In contrast to holistic approaches, local descriptor-based methods focus on knowledge discovery through local patterns in the image. Thus, they are more resistant to difficulties such as changes in facial expression and illumination [7]. Numerous research activities (Local Tetra Patterns (LTetP) [41], Monogenic Binary Coding (MBC) [56], Local Monotonic Pattern (LMP) [39], Local Ternary Pattern (LTP) [48], Local Derivative Pattern (LDrvP) [60], Local Directional Pattern (LDP) [25], Local Transitional Pattern (LTrP) [24], Local Phase Quantization (LPQ) [55], Weber Local Descriptor (WLD) [32], Local Gradient Pattern (LGP) [22], Median Binary Pattern (MBP) [16], Local Arc Pattern (LAP) [23]) have been carried out, among which Texton Learnnig [29, 51], Local Binary Pattern (LBP) [1], Gabor wavelets [38, 57] and Radon transformations [26] are the most prominent.

1.1 Contributions of this study

Graphs are of famous structures with an old past. Besides mathematics, they have been implemented in the vast majority of the science and engineering areas. In addition, there are many ways of applying graphic theory in image processing and computer vision [31]. As noted above, the leading figure in face recognition is face representation. To qualify a face representative as high quality, it must be capable of providing high discrimination even in challenging and accessible environments.

The contribution of this study can be expressed as follows:

• This study proposes a novel graph-based face descriptor, which preserves its discrimination capability even under high noise, varying facial expressions, and illumination exposure situations.

• The proposed graph-based descriptor shows very high discriminative performance and competes with the other face descriptors. Moreover, even under high noise exposure, changing facial expression, and illumination, the proposed descriptor maintains its discriminatory performance, while that of others significantly decreases, sometimes even ultimately.

1.2 Article outline

The rest of the article is organized as follows. Section 2 describes the proposed descriptor in detail, while Section 3 presents the experimental results and discussions conducted on five primary face datasets. Finally, Section 4 concludes the article.

2 Proposed method

Graph theory is based on mathematics and is applied in many different fields, providing a rich set of powerful abstract techniques that allow the modeling of various natural and human problems, from biology to sociology, and the mathematical examination of systems of interacting elements [11, 40, 62].

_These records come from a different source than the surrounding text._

/-! ### Engine (sections 6.2 to 6.5) -/

/-- `E_START`: the bytes of write slot 3 of P7, and the lowest dirty slot first. -/
theorem test_eStart_write :
    Driver.requestBytes cfgRef { refDriver with w := (refDriver.updateRegister .currentConf 0x0000190C).w }
      = [0x05, 0x00, 0x90, 0x00, 0x00, 0x19, 0x0C, 0xC1, 0x05, 0x00, 0x02, 0xCE] := by decide +kernel
theorem test_eStart_read : refDriver.requestBytes cfgRef = [0x05, 0x00, 0x06, 0xD2] := by decide +kernel
/-- Section 6.2: accepted, stale counter, damaged payload, wrong register. -/
theorem test_eDone_write :
    judgeWrite 0x03 [0x05, 0xFF, 0x02, 0x00, 0x00, 0x00, 0x04, 0xDD] = none ∧
      judgeWrite 0x03 [0x05, 0x00, 0x02, 0x00, 0x00, 0x00, 0x03, 0x67] = some .writeNotVerified ∧
      judgeWrite 0x03 [0x05, 0x00, 0x02, 0x00, 0x00, 0x01, 0x04, 0x72] = some .frameCrcMismatch ∧
      judgeWrite 0x03 [0x05, 0x00, 0x6F, 0x00, 0x00, 0x00, 0x04, 0x2A] = some .echoMismatch := by decide +kernel
/-- Section 6.3: the CRC byte is not tested, the address is. -/
theorem test_eDone_read :
    judgeRead 0x6F [0x05, 0xFF, 0x6F, 0x00, 0x00, 0x00, 0xC0, 0x00] = none ∧
      judgeRead 0x6F [0x05, 0x00, 0x6F, 0x00, 0x00, 0x00, 0xC0, 0x78] = some .echoMismatch := by decide
/-- Section 6.4: the filter at 499 and 500 mA, and at standstill. -/
theorem test_filter : plausible cfgRef 0 499 1 0xC0 = 0 ∧ plausible cfgRef 0 500 1 0xC0 = 0xC0 ∧
    plausible cfgRef 1000000001 1000 1 0xC0 = 0 ∧ plausible cfgRef 0 1000 1 0x80000040 = 0x80000000 ∧
    plausible cfgRef 0 0 0 0xC0 = 0xC0 := by decide
/-- The 11th timeout makes a driver absent, the 10th does not. -/
theorem test_eTimeout :
    ({ refDriver with state := .ready, numTimeouts := 10, maxReadCount := 2 }.timeOut).state = .notInitialised ∧
      ({ refDriver with state := .ready, numTimeouts := 9, maxReadCount := 2 }.timeOut).state = .ready := by decide +kernel
theorem test_getNext :
    ({ State.reset with
      drivers := [{ refDriver with maxReadCount := 2 }, refDriver, { refDriver with maxReadCount := 2 }] }).nextDriver
      = some 2 := by decide +kernel
theorem test_getNext_none : (oneDriver refDriver).nextDriver = none := by decide +kernel

/-! ### INIT, SPIN, SHUTDOWN (programs P3, P6, P8) -/

/-- `INIT 2`, and the CRC of slot 8 it precomputes (section 3.3). -/
theorem test_init :
    ((State.reset.initCmd cfgRef 2).running, (State.reset.initCmd cfgRef 2).lastServiced,
      refDriver.w.stallThreshold.crc) = (true, 1, 0xF5) := by decide +kernel
theorem test_init_nine : State.reset.initCmd cfgRef 9 = State.reset.refuse := by decide +kernel
/-- The first powered `SPIN` starts the write of slot 0. -/
theorem test_spin_first :
    (((oneDriver refDriver).spinCmd cfgRef 0 true).currentDriver,
      (((oneDriver refDriver).spinCmd cfgRef 0 true).tr.txBuf.take 8)) =
      (some 0, [0x05, 0x00, 0x80, 0x00, 0x00, 0x00, 0x00, 0x3D]) := by decide +kernel
/-- P6: 10 ticks are not overdue, 11 are. -/
theorem test_spin_timeout :
    (inFlight refDriver).overdue cfgRef 10 = false ∧ (inFlight refDriver).overdue cfgRef 11 = true := by decide
theorem test_shutdown : (inFlight refDriver).shutDown.tr.tstate = .idle ∧ (inFlight refDriver).shutDown.running = false := by
  decide

/-! ### Quantities (sections 7.1 to 7.4) -/

/-- `SETCUR 1000`: both slots, and the answer. -/
theorem test_setcur_at_boundary :
    ((refDriver.setCurrent cfgRef 1000).1.w.currentConf.value, (refDriver.setCurrent cfgRef 1000).1.w.chopperConf.value,
      (refDriver.setCurrent cfgRef 1000).2) = (0x00001F0F, 0x00020000, 1000) := by decide +kernel
/-- `SETCUR 1001`: the chopper slot is not touched. -/
theorem test_setcur_above_boundary :
    ((refDriver.setCurrent cfgRef 1001).1.w.currentConf.value, (refDriver.setCurrent cfgRef 1001).1.w.chopperConf.dirty,
      (refDriver.setCurrent cfgRef 1001).2) = (0x00000F07, false, 1001) := by decide +kernel
theorem test_setms :
    ((refDriver.setMicrosteps cfgRef 64 true).map fun x => x.1.w.chopperConf.value) = some 0x12000000 := by decide +kernel
theorem test_setms_refused : refDriver.setMicrosteps cfgRef 512 false = none := by decide
theorem test_getms : microstepAnswer refDriver.microstepShift refDriver.interpolate = 0x00010010 := by decide
theorem test_setsgt : (refDriver.setStall cfgRef (-64)).2 = 0x40 ∧ (refDriver.setStall cfgRef 200).2 = 0xFF := by decide +kernel
theorem test_setsgmin : (refDriver.setStallMin cfgRef 200).2 = 234 ∧ (refDriver.setStallMin cfgRef 0).2 = 46875 := by
  decide +kernel
/-- Section 6.4: the latch keeps the bits of the mask. -/
theorem test_getacc :
    (({ refDriver with r := refDriver.r.set 1 { regNum := 0x6F, last := 0, accum := 0xC1 } }.takeAccum cfgRef 0xC0).2,
      (({ refDriver with r := refDriver.r.set 1 { regNum := 0x6F, last := 0, accum := 0xC1 } }.takeAccum cfgRef 0xC0).1.readSlot
        cfgRef 1).accum) = (0xC1, 0xC0) := by decide +kernel
theorem test_setreg :
    ((refDriver.setRaw cfgRef 0x04 0xC10D0024).map fun x => (x.1.w.pwmConf.value, x.1.w.pwmConf.dirty)) =
      some (0xC10D0024, true) := by decide +kernel
theorem test_setreg_refused : refDriver.setRaw cfgRef 0x09 0 = none := by decide
theorem test_getreg_state : refDriver.getRaw cfgRef 0x26 = some 0 := by decide
theorem test_getreg_refused : refDriver.getRaw cfgRef 0x30 = none := by decide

A graph provides an abstract representation of the elements of a set and the paired relationships between these elements. Elements of the set are represented by vertices, and the relationships between these elements are denoted by edges.

2.1 Notation

A graph is denoted byG = (V, E), where V, Е refer to the set of vertices and edges, respectively. If there is a relationship between two members (vi, vj ∈ V) of a set, this relationship is depicted by an edge(e_i ∈ Е). Vertices connected by edge/edges to each other are said to be adjacent.

Depending to the type of the graph-application-field, edges or vertices can be assigned numerical values, which are called weights. Weights can be assigned to either vertices only (corner-weighted graph), or only edges (edge-weighted graph) or both (double-weighted graph) [46].

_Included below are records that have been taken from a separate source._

/-- The word of a tariff instruction, from the table of R352; `none` for any other row. -/
def tEncode : Instr → Option TRaw
  | .tAdd d a b => some (tRaw3 0x01 d a b)
  | .tSub d a b => some (tRaw3 0x02 d a b)
  | .tAnd d a b => some (tRaw3 0x03 d a b)
  | .tOr d a b => some (tRaw3 0x04 d a b)
  | .tXor d a b => some (tRaw3 0x05 d a b)
  | .tShl d a b => some (tRaw3 0x06 d a b)
  | .tShr d a b => some (tRaw3 0x07 d a b)
  | .tMin d a b => some (tRaw3 0x08 d a b)
  | .tMax d a b => some (tRaw3 0x09 d a b)
  | .tMul d a b => some (tRaw3 0x0A d a b)
  | .tSlt d a b => some (tRaw3 0x0B d a b)
  | .tAddi d a i => some (tRawI 0x0C d a i)
  | .tAndi d a i => some (tRawI 0x0D d a i)
  | .tShri d a i => some (tRawI 0x0E d a i)
  | .tMovi d i => some { imm14 := i.extractLsb' 8 14, rb := i.extractLsb' 4 4, ra := i.extractLsb' 0 4, rd := d, op := 0x0F }
  | .tMovhi d i =>
      some { imm14 := (0 : BitVec 6) ++ i.extractLsb' 8 8, rb := i.extractLsb' 4 4, ra := i.extractLsb' 0 4, rd := d, op := 0x10 }
  | .tBeq a b i => some (tRawB 0x11 a b i)
  | .tBne a b i => some (tRawB 0x12 a b i)
  | .tBlt a b i => some (tRawB 0x13 a b i)
  | .tBge a b i => some (tRawB 0x14 a b i)
  | .tBr i => some (tRawB 0x15 0 0 i)
  | .vget d sel => some (tRawI 0x16 d 0 ((0 : BitVec 4) ++ sel))
  | .vgetIndexed d a sel => some (tRawI 0x16 d a ((1 : BitVec 4) ++ sel))
  | .cget d a field => some (tRawI 0x17 d a ((0 : BitVec 11) ++ field))
  | .each d i => some (tRawI 0x18 d 0 i)
  | .next d i => some (tRawI 0x19 d 0 i)
  | .emitDisp a => some (tRawI 0x1A 0 a 0)
  | .emitDefer => some (tRawI 0x1A 0 0 1)
  | .emitPreempt a => some (tRawI 0x1A 0 a 2)
  | .emitNone => some (tRawI 0x1A 0 0 3)
  | .emitKill => some (tRawI 0x1A 0 0 4)
  | .emitPark => some (tRawI 0x1A 0 0 5)
  | .emitRetry => some (tRawI 0x1A 0 0 6)
  | .emitFallback => some (tRawI 0x1A 0 0 7)
  | _ => none

/-- R351, R352: a tariff word; an unused field that is not zero, or an opcode not assigned, refuses with SWST 2. -/
def tDecode (w : Word) : Except Nat Instr :=
  match tBuild (TRaw.ofWord w) with
  | .error e => if (TRaw.ofWord w).rb ≠ 0 ∨ ((TRaw.ofWord w).op = 0x1A ∧ (TRaw.ofWord w).rd ≠ 0) then .error 2 else .error e
  | .ok i => if tEncode i = some (TRaw.ofWord w) then (if i.modOk then .ok i else .error 2) else .error 2

/-- A tariff word from its bytes in memory order. -/
def tDecodeBytes (bs : List Byte) : Except Nat Instr :=
  if bs.length < 4 then .error 2 else tDecode (BitVec.ofNat 32 (natOfBytes (bs.take 4)))

/-- The decoder on an instruction whose bits are `w` as spec/opcode_table.json numbers them: 32 bits are a tariff word,
64 bits an LA3 word, 128 bits an LA3 word with its extension word. The bytes are laid out little-endian (R10, R44). -/
def decodeTableWord (nbits w : Nat) : Option Instr :=
  if nbits ≤ 32 then
    (match tDecodeBytes (bytesOf 4 w) with | .ok i => some i | .error _ => none)
  else
    (match decodeBytes (bytesOf 16 w) with | .ok (i, _) => some i | .error _ => none)

end Sys2Proof
end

The weight of a vertexv_i, is denoted by w(v_i), whereas the weight of an edge, e_ij, between two vertices, v_i, v_j, is stated as w(v_i, v_j) or w_ij. For a graph to be unweighted, weights of all the vertices and edges should be equal to unity, that is, G = (V, E) → unweighted if w(v_i), for ∀vi ∈  V,as well as w_ij = 1 for ∀e_ij ∈ E.

Each edge is said to be oriented if it includes an ordered pair of vertices (v_i, v_j) and called as directed if w(v_i, v_j) ≠ w(v_j, v_i) or w_ij ≠ w_ji. Considering this, a graph is directed if ∃e_ij ∈ E s. t. eij → directed.

In the proposed method, the graph emerging as the result of transformation of the image is a weighted and directed graph. A pixel that is not positioned on the borders of the image has eight neighbors, thus inherently has eight incident edges touching to the corresponding vertex on the graph. Hence, the degree of such a pixel is eight, that is, d(v_i) = 8, where v_i → g(I(p_xy)), x < nr(I)andy < nc(I). This is d(v_i) = 3 for pixels close to the boundaries, i.e., x = nr or y = nc, where nr, nc denote the number of rows and columns, respectively. The transformation of a pixel p(x, y) on image I_nr × nc to a vertex v on graph G is represented by the g() (notation)

2.2 Graph and matrix representation

Graphs can be represented in various ways in computer systems. In addition, the data structures used to describe the graphs extensively impact process complexity in terms of time and speed. Matrices and lists are the two main data structures used for this purpose. In the representation of matrices, the most common way on which basic graphical operations and methods are based, a number of different types such as adjacency matrices, Laplacian matrices, incidence matrices, construction matrices, etc. can be preferred.

For a graph G = (V, E), where ∣E∣ denotes the total number of edges in the graph, the adjacency matrix A is ∣E ∣  ×  ∣ E∣. The adjacency matrix’s components are described as follows [31]:

$$ {A}_{ij}=\left\{\begin{array}{c}{w}_{ij},\kern0.75em {e}_i\in \mathrm{E} \\ {}0, otherwise\end{array}\right\} $$

(1)

Inherently, w_ij = 1 for an unweighted graph.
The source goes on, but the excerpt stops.